§ Activity: Output should begin at the line holding "firstUnwritten_append s (cellsFrom _ _)]" and end at the last line of the entries; print those lines verbatim and no others.

§ Stored data entries:
theorem configureRule_bad_divisor {j : Nat} (h : FirstBad s.cfgField.toNat s.stagedDivisor j) : configureRule s =
    ⟨s.firstUnwritten ((cellsFrom CellArray.divisorStg.base s.cfgDivlen.toNat).take (j + 1)),
      .error .symbolOutOfRange⟩ := by
  rw [configureRule_of_numbers hnum, checkSyms_bad h, andThen_error]

/-- CONFIGURE on a divisor in range goes on to the augmenting words. -/
theorem configureRule_of_divisor (h : ValidWord s.cfgField.toNat s.stagedDivisor) : configureRule s =
    (⟨s.firstUnwritten (cellsFrom CellArray.divisorStg.base s.cfgDivlen.toNat), .ok s.stagedDivisor⟩ :
      Checked Word).andThen fun g => (gather (checkAug s) (List.range s.cfgNaug.toNat)).andThen fun aug =>
        done (s.latchConfig g aug).resetRunning := by
  rw [configureRule_of_numbers hnum, checkSyms_valid h]
  rfl

theorem configureRule_bad_aug (h : ValidWord s.cfgField.toNat s.stagedDivisor) {x j : Nat} (hx : x < s.cfgNaug.toNat)
    (hbefore : ∀ y, y < x → ValidWord s.cfgField.toNat (s.stagedAug y))
    (hbad : FirstBad s.cfgField.toNat (s.stagedAug x) j) : configureRule s =
      ⟨s.firstUnwritten (s.stagedCells x ++ (augCells s x).take (j + 1)), .error .symbolOutOfRange⟩ := by
  have hpre : ∀ y ∈ List.range x, checkAug s y = ⟨s.firstUnwritten (augCells s y), .ok (s.stagedAug y)⟩ :=
    fun y hy => checkSyms_valid (hbefore y (List.mem_range.1 hy))
  have hat (post : List Nat) : gather (checkAug s) (x :: post) =
      ⟨s.firstUnwritten ((augCells s x).take (j + 1)), .error .symbolOutOfRange⟩ := by
    rw [gather, show checkAug s x = _ from checkSyms_bad hbad, andThen_error]
    rfl
  obtain ⟨hunwritten, herror⟩ := gather_append_cons (i := x)
    (post := List.range' (x + 1) (s.cfgNaug.toNat - x - 1)) hpre
  rw [hat] at hunwritten herror
  have hgather : gather (checkAug s) (List.range s.cfgNaug.toNat) = ⟨s.firstUnwritten
      ((List.range x).flatMap (augCells s) ++ (augCells s x).take (j + 1)), .error .symbolOutOfRange⟩ := by
    rw [range_split hx, firstUnwritten_append, ← hunwritten, ← herror _ rfl]
  rw [configureRule_of_divisor hnum h, andThen_ok, hgather, andThen_error, stagedCells_eq, List.append_assoc,
    firstUnwritten_append s (cellsFrom _ _)]

theorem configureRule_valid (h : ValidWord s.cfgField.toNat s.stagedDivisor)
    (haug : ∀ x, x < s.cfgNaug.toNat → ValidWord s.cfgField.toNat (s.stagedAug x)) : configureRule s =
      ⟨s.firstUnwritten (s.stagedCells s.cfgNaug.toNat),
        .ok (s.latchConfig s.stagedDivisor ((List.range s.cfgNaug.toNat).map s.stagedAug)).resetRunning⟩ := by
  have hall : ∀ x ∈ List.range s.cfgNaug.toNat,
      checkAug s x = ⟨s.firstUnwritten (augCells s x), .ok (s.stagedAug x)⟩ :=
    fun x hx => checkSyms_valid (haug x (List.mem_range.1 hx))
  rw [configureRule_of_divisor hnum h, andThen_ok, gather_eq hall, andThen_ok, stagedCells_eq, firstUnwritten_append]
  simp

end

end Sys2Proof.Machine
end

section
/-! PROOFS. The obligations on the errors that the commands report (60_exceptions.md R172). -/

§ Output for this task:
    firstUnwritten_append s (cellsFrom _ _)]

theorem configureRule_valid (h : ValidWord s.cfgField.toNat s.stagedDivisor)
    (haug : ∀ x, x < s.cfgNaug.toNat → ValidWord s.cfgField.toNat (s.stagedAug x)) : configureRule s =
      ⟨s.firstUnwritten (s.stagedCells s.cfgNaug.toNat),
        .ok (s.latchConfig s.stagedDivisor ((List.range s.cfgNaug.toNat).map s.stagedAug)).resetRunning⟩ := by
  have hall : ∀ x ∈ List.range s.cfgNaug.toNat,
      checkAug s x = ⟨s.firstUnwritten (augCells s x), .ok (s.stagedAug x)⟩ :=
    fun x hx => checkSyms_valid (haug x (List.mem_range.1 hx))
  rw [configureRule_of_divisor hnum h, andThen_ok, gather_eq hall, andThen_ok, stagedCells_eq, firstUnwritten_append]
  simp

end

end Sys2Proof.Machine
end

section
/-! PROOFS. The obligations on the errors that the commands report (60_exceptions.md R172). -/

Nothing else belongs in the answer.